Taking off the last digits will ban larger block classes:
deny from 220
deny from 61.3.204
for example.
http://dmoz.org/Computers/Internet/Web_Design_and_Development/Authoring/FAQs,_Help,_and_Tutorials/Access_Control/
has some more reading if you're interested in doing anything fancier.
Other methods may be useful if you're having problems with a specific
bot.

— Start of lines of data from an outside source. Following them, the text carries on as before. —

/-- Every byte of the register port outside the registers a command may change reads after it as before it; `writtenOffsets` names
those registers for each command (R23, R83, R141). -/
def Obligations.CommandsKeepEveryOtherPortByte : Prop :=
  ∀ (i : Instr) (op : BitVec 4) (arg : Nat) (s t : State), commandParts i = some (op, arg) → s.running = none →
    exec i s = .next t → ∀ off < 0x1000, alignOffset off ∉ writtenOffsets i → t.portByte off = s.portByte off

/-! ### Reset, invariants and the step -/

/-- Every register and every reserved offset as the host reads it right after reset, whatever the offset bits 1:0 are (R84, R291), the
four outputs and both stream counters (R290(b) to (d)). The sixteen function-code entries are the default table of R191, which but
for part of entry 0 is general knowledge, PRESUMED (log entry 9). -/
def Obligations.ResetRegisterValues : Prop :=
  (∀ off < 0x1000, alignOffset off ≠ 0x004 → ¬(0x100 ≤ off ∧ off < 0x140) →
      State.reset.register State.reset.viewNow (alignOffset off) = 0x00000000)
    ∧ State.reset.register State.reset.viewNow 0x004 = 0x00000002
    ∧ (List.range 16).map (fun f => State.reset.register State.reset.viewNow (0x100 + 4 * f))
      = [0x11101010, 0x11101020, 0x11101040, 0x11101080, 0x11101100, 0x00010000, 0x00010000, 0x00010000,
         0x21222010, 0x22333010, 0x00010000, 0x00010000, 0x31442100, 0x22354010, 0x21362010, 0x41572010]
    ∧ State.reset.irq = false ∧ State.reset.rxReady = false ∧ State.reset.txValid = false ∧ State.reset.txLevel = LOW
    ∧ State.reset.data.rx.pos = 0 ∧ State.reset.data.tx.count = 0 ∧ State.reset.data.tx.out = []

/-- The reset input brings the core, whatever it was doing, to its reset values: a running command is abandoned without DONE or ERR,
the position and the counts restart at 0 on a new input stream and an empty output record, and the parameters, the function-code
table among them, stay (R290, R292). -/
def Obligations.ResetAbandonsEverything : Prop :=
  ∀ (s : State) (rest : List Event), s.pending = .reset :: rest →
    ∃ t, step s = .next t ∧ t.running = none ∧ t.done = false ∧ t.err = .none ∧ t.cmdRejected = false
      ∧ t.writeIgnored = false ∧ t.regs = Regs.reset ∧ t.data.res = Results.reset
      ∧ t.data.rx = { pos := 0, ahead := [], ended := false } ∧ t.data.tx.count = 0 ∧ t.data.tx.out = []
      ∧ t.irq = false ∧ t.rxReady = false ∧ t.txValid = false ∧ t.txLevel = LOW
      ∧ t.params = s.params ∧ t.pending = rest ∧ t.busReads = s.busReads
      ∧ ∀ off ∈ mappedOffsets, off < 0x100 → off ≠ 0x004 → t.register t.viewNow off = 0x00000000

/-- The reset state satisfies the invariant. Two of its clauses rest on the model's choices: that no datapath state is left says 0 where
R290(f) leaves the datapath undefined (DESIGN CHOICE, log entry 4), and the table is the default one (PRESUMED, log entry 9). -/
def Obligations.ResetSatisfiesTheInvariant : Prop := Inv State.reset

/-- Every step keeps the invariant: the table satisfies R190, the result registers hold values their fields can show and ROLE is
valid exactly in Synced (R16(e), R30, R35, R179), the output count counts the output record (R44), no datapath state outlives a
command (R46; its idle value is a DESIGN CHOICE, log entry 4), and a running command is where its body has come to with BUSY = 1,
DONE = 0 and ERR = 0 (R140, R141). -/
def Obligations.EveryStepKeepsTheInvariant : Prop := ∀ s t : State, Inv s → step s = .next t → Inv t

/-- When the host writes CTRL with a value that decodes to a command, a step is that command; when the line carries bits that decode
to an element, a step is that element; either way only the event is gone from what the outside world does next. And
`withFetchWord` makes the next step the instruction the decoder reads from a table row's bits. -/
def Obligations.StepRunsTheDecodedInstruction : Prop :=
  ∀ (s : State) (i : Instr) (rest : List Event),
    (∀ (addr w : Word) (off : Nat), s.pending = .write addr w :: rest → s.portOffset addr = some off →
      alignOffset off = 0x000 → decode .command w = .ok i → step s = exec i { s with pending := rest })
    ∧ (∀ (f : Format) (w : Word), s.pending = .line f w :: rest → f ≠ .command → decode f w = .ok i →
      step s = exec i { s with pending := rest })
    ∧ (∀ nbits w : Nat, decodeTableWord nbits w = some i → step (s.withFetchWord nbits w) = exec i s)
    ∧ (s.pending = [] → step s = .next s)

/-- Only reset moves a stream back: every other step leaves the input position where it was or further on in the same stream, with
samples added only at its end, and the output record only grows (R43, R44, R71, R93). -/
def Obligations.OnlyResetMovesTheStreamsBack : Prop :=
  ∀ s t : State, Inv s → step s = .next t → s.pending.head? ≠ some .reset →
    s.data.rx.pos ≤ t.data.rx.pos ∧ s.data.tx.out <+: t.data.tx.out
      ∧ (s.data.rx.ended = true → t.data.rx.ended = true)
      ∧ ∃ new : List Level,
          t.data.rx.ahead = (s.data.rx.ahead ++ new).drop (t.data.rx.pos - s.data.rx.pos)
            ∧ (s.data.rx.ended = true → new = [])

/-- R223: with the reference CheckValid no command ever ends with CheckSequenceMismatch, in one step or after any wait; and no step
changes the parameters. -/
def Obligations.ReferenceCheckNeverMismatches : Prop :=
  ∀ s t : State, step s = .next t →
    t.params = s.params
      ∧ (s.params.validator = .reference → s.err ≠ .checkSequenceMismatch → t.err ≠ .checkSequenceMismatch)

/-! ### The tables -/

/-- R190: the default function-code table satisfies the table invariants, and under any table that does, every function code has 0,
1, 2, 4, 8 or 16 words, exactly SIZE / 16, and a reserved entry has size 0 and no response. -/
def Obligations.FunctionCodeTableInvariants : Prop :=
  Params.default.fctOk = true
    ∧ ∀ (c : Ctx) (fc : BitVec 4), c.params.fctOk = true →
      16 * c.words fc = (c.entry fc).size.toNat ∧ c.words fc ∈ [0, 1, 2, 4, 8, 16]
        ∧ ((c.entry fc).reqKind = .reserved → (c.entry fc).size = 0 ∧ (c.entry fc).respKind = .none)

/-- R221: n words are cut into ⌈n/4⌉ chunks, chunk k holds words 4k to min(4k + 4, n) − 1, and the chunks in order are the words. -/
def Obligations.ChunksPartitionTheWords : Prop :=
  ∀ ws : List Half, (chunksOf ws).flatten = ws ∧ (chunksOf ws).length = (ws.length + 3) / 4
    ∧ (chunksOf ws).map List.length = chunkSizes ws.length
    ∧ ∀ k < (chunksOf ws).length, (chunksOf ws)[k]? = some ((ws.drop (4 * k)).take 4)
        ∧ (chunkSizes ws.length)[k]? = some (min 4 (ws.length - 4 * k))

/-! ### The slave frame of a telegram -/

/-- After a master frame without error, and unless SLAVE_POLICY leaves the slave frame out, RD_TELEGRAM reads on as RD_SLAVE with the
function code just read would: it ends with the same error or none, or waits, with the same streams and result registers (R204). So
a second master start delimiter ends it with UnexpectedRole (R206), a rejected chunk with CheckSequenceMismatch, a wrong end delimiter
with InvalidEndDelimiter, a delimiter of neither role with InvalidStartDelimiter and a cut slave frame with EndOfSignal, the master
word and check byte staying in RX_MWORD. -/
def Obligations.RdTelegramReadsTheSlaveFrameAsRdSlave : Prop :=
  ∀ (s m u : State) (a b : Nat), s.running = none → exec (.rdMaster a) s = .next m → m.running = none → m.err = .none →
    ¬(s.regs.cfg.slavePolicy = true ∧ (s.ctx.entry (wordFcode m.data.res.mword)).size = 0) →
    exec (.rdSlave (wordFcode m.data.res.mword).toNat) m = .next u →
    ∃ t, exec (.rdTelegram b) s = .next t ∧ (u.running = none → EndedWith s t 0x6 b u.err)
      ∧ (u.running.isSome = true → WaitsWith s t 0x6 b)
      ∧ t.data.rx = u.data.rx ∧ t.data.tx = u.data.tx ∧ t.data.res = u.data.res ∧ t.data.gapDraws = u.data.gapDraws
      ∧ t.data.res.mword = m.data.res.mword ∧ t.data.res.mchk = m.data.res.mchk

end Statements
end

You can block crawlers with a specific (reported) http_user_agent
-- like "Googlebot" -- for example, using RewriteEngine or SetEnvIfNoCase.
Last week there was a posing that suggested putting traps in robots.txt
to track "nasty" robots.
http://lists.webjunction.org/wjlists/web4lib/2005-June/037486.html
HTH,
- John
--
John Hubbard
Electronic Resources Librarian
University of Wisconsin-Milwaukee
414-229-6775
VanderHart, Robert wrote:
> I'm trying to block bots that don't obey the robots.txt directives.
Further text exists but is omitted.